▶ Work item:
Look for the line containing "exact ⟨hrt, .inl ⟨hmrcT32.mpr ⟨hw, hcond, hl⟩, hi⟩⟩" in the listing below. Retype that line and every subsequent line through the last one, and only those.

▶ Data extracts:
/-- A word that decodes is the word of a well-formed instruction of its set. -/
theorem encodeWord_of_decodeWord {iset : ISet} {w : Word} {i : Instr} (h : decodeWord iset w = .ok i) :
    i.wf = true ∧ i.iset = iset ∧ w = encodeWord i := by
  cases iset with
  | a32 =>
    obtain ⟨hw, hcond, hrt, hrow⟩ := (decodeA32_eq_ok_iff w i).mp h
    have hword := word_of_carriesIfsr w hw
    have hwf : (condAdmitted (condField w) && rtAdmitted (rtField w)) = true :=
      Bool.and_eq_true_iff.mpr ⟨bne_iff_ne.mpr hcond, bne_iff_ne.mpr hrt⟩
    rcases hrow with ⟨hl, rfl⟩ | ⟨hl, rfl⟩ <;> rw [hl] at hword <;> exact ⟨hwf, rfl, hword⟩
  | t32 =>
    obtain ⟨hw, hcond, hrt, hrow⟩ := (decodeT32_eq_ok_iff w i).mp h
    have hword := word_of_carriesIfsr w hw
    have hwf : rtAdmitted (rtField w) = true := bne_iff_ne.mpr hrt
    rw [hcond] at hword
    rcases hrow with ⟨hl, rfl⟩ | ⟨hl, rfl⟩ <;> rw [hl] at hword <;> exact ⟨hwf, rfl, hword⟩

/-- Bytes that decode are the four of a word that decodes, and the rest. -/
theorem decode_eq_ok {iset : ISet} {order : ByteOrder} {bytes rest : List Byte} {i : Instr}
    (h : decode iset order bytes = .ok (i, rest)) :
    ∃ w, decodeWord iset w = .ok i ∧ bytes = wordBytes iset order w ++ rest := by
  unfold decode at h
  split at h
  · rename_i b0 b1 b2 b3 tail
    split at h
    · rename_i j hword
      cases h
      exact ⟨_, hword, by rw [wordBytes_bytesWord]; rfl⟩
    · cases h
  · cases h

/-- Settles O3: the bytes are those of a word that decodes, and such a word is an instruction's encoding. -/
theorem decodedBytesAreTheEncoding : Obligations.DecodedBytesAreTheEncoding := by
  intro iset order bytes rest i h
  obtain ⟨w, hdecode, hbytes⟩ := decode_eq_ok h
  obtain ⟨hwf, rfl, rfl⟩ := encodeWord_of_decodeWord hdecode
  exact ⟨hwf, rfl, hbytes⟩

/-- Settles O4: a row's match is IFSR's tuple with the row's L (and 0b1110 in T32), which is what the decoder tests. -/
theorem decoderAcceptsExactlyTheTableRows : Obligations.DecoderAcceptsExactlyTheTableRows := by
  intro w i
  have hmrcA32 : w &&& 0x0FFF0FFF#32 = 0x0E150F30#32 ↔ carriesIfsr w = true ∧ lField w = 1#1 :=
    match_rowA32_iff w 1#1
  have hmcrA32 : w &&& 0x0FFF0FFF#32 = 0x0E050F30#32 ↔ carriesIfsr w = true ∧ lField w = 0#1 :=
    match_rowA32_iff w 0#1
  have hmrcT32 : w &&& 0xFFFF0FFF#32 = 0xEE150F30#32 ↔
      carriesIfsr w = true ∧ condField w = 0b1110#4 ∧ lField w = 1#1 := match_rowT32_iff w 1#1
  have hmcrT32 : w &&& 0xFFFF0FFF#32 = 0xEE050F30#32 ↔
      carriesIfsr w = true ∧ condField w = 0b1110#4 ∧ lField w = 0#1 := match_rowT32_iff w 0#1
  refine ⟨(decodeA32_eq_ok_iff w i).trans ⟨?_, ?_⟩, (decodeT32_eq_ok_iff w i).trans ⟨?_, ?_⟩⟩
  · rintro ⟨hw, hcond, hrt, ⟨hl, hi⟩ | ⟨hl, hi⟩⟩
    · exact ⟨hcond, hrt, .inl ⟨hmrcA32.mpr ⟨hw, hl⟩, hi⟩⟩
    · exact ⟨hcond, hrt, .inr ⟨hmcrA32.mpr ⟨hw, hl⟩, hi⟩⟩
  · rintro ⟨hcond, hrt, ⟨hrow, hi⟩ | ⟨hrow, hi⟩⟩
    · obtain ⟨hw, hl⟩ := hmrcA32.mp hrow
      exact ⟨hw, hcond, hrt, .inl ⟨hl, hi⟩⟩
    · obtain ⟨hw, hl⟩ := hmcrA32.mp hrow
      exact ⟨hw, hcond, hrt, .inr ⟨hl, hi⟩⟩
  · rintro ⟨hw, hcond, hrt, ⟨hl, hi⟩ | ⟨hl, hi⟩⟩
    · exact ⟨hrt, .inl ⟨hmrcT32.mpr ⟨hw, hcond, hl⟩, hi⟩⟩
    · exact ⟨hrt, .inr ⟨hmcrT32.mpr ⟨hw, hcond, hl⟩, hi⟩⟩
  · rintro ⟨hrt, ⟨hrow, hi⟩ | ⟨hrow, hi⟩⟩
    · obtain ⟨hw, hcond, hl⟩ := hmrcT32.mp hrow
      exact ⟨hw, hcond, hrt, .inl ⟨hl, hi⟩⟩
    · obtain ⟨hw, hcond, hl⟩ := hmcrT32.mp hrow
      exact ⟨hw, hcond, hrt, .inr ⟨hl, hi⟩⟩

▶ Completed exercise:
    · exact ⟨hrt, .inl ⟨hmrcT32.mpr ⟨hw, hcond, hl⟩, hi⟩⟩
    · exact ⟨hrt, .inr ⟨hmcrT32.mpr ⟨hw, hcond, hl⟩, hi⟩⟩
  · rintro ⟨hrt, ⟨hrow, hi⟩ | ⟨hrow, hi⟩⟩
    · obtain ⟨hw, hcond, hl⟩ := hmrcT32.mp hrow
      exact ⟨hw, hcond, hrt, .inl ⟨hl, hi⟩⟩
    · obtain ⟨hw, hcond, hl⟩ := hmcrT32.mp hrow
      exact ⟨hw, hcond, hrt, .inr ⟨hl, hi⟩⟩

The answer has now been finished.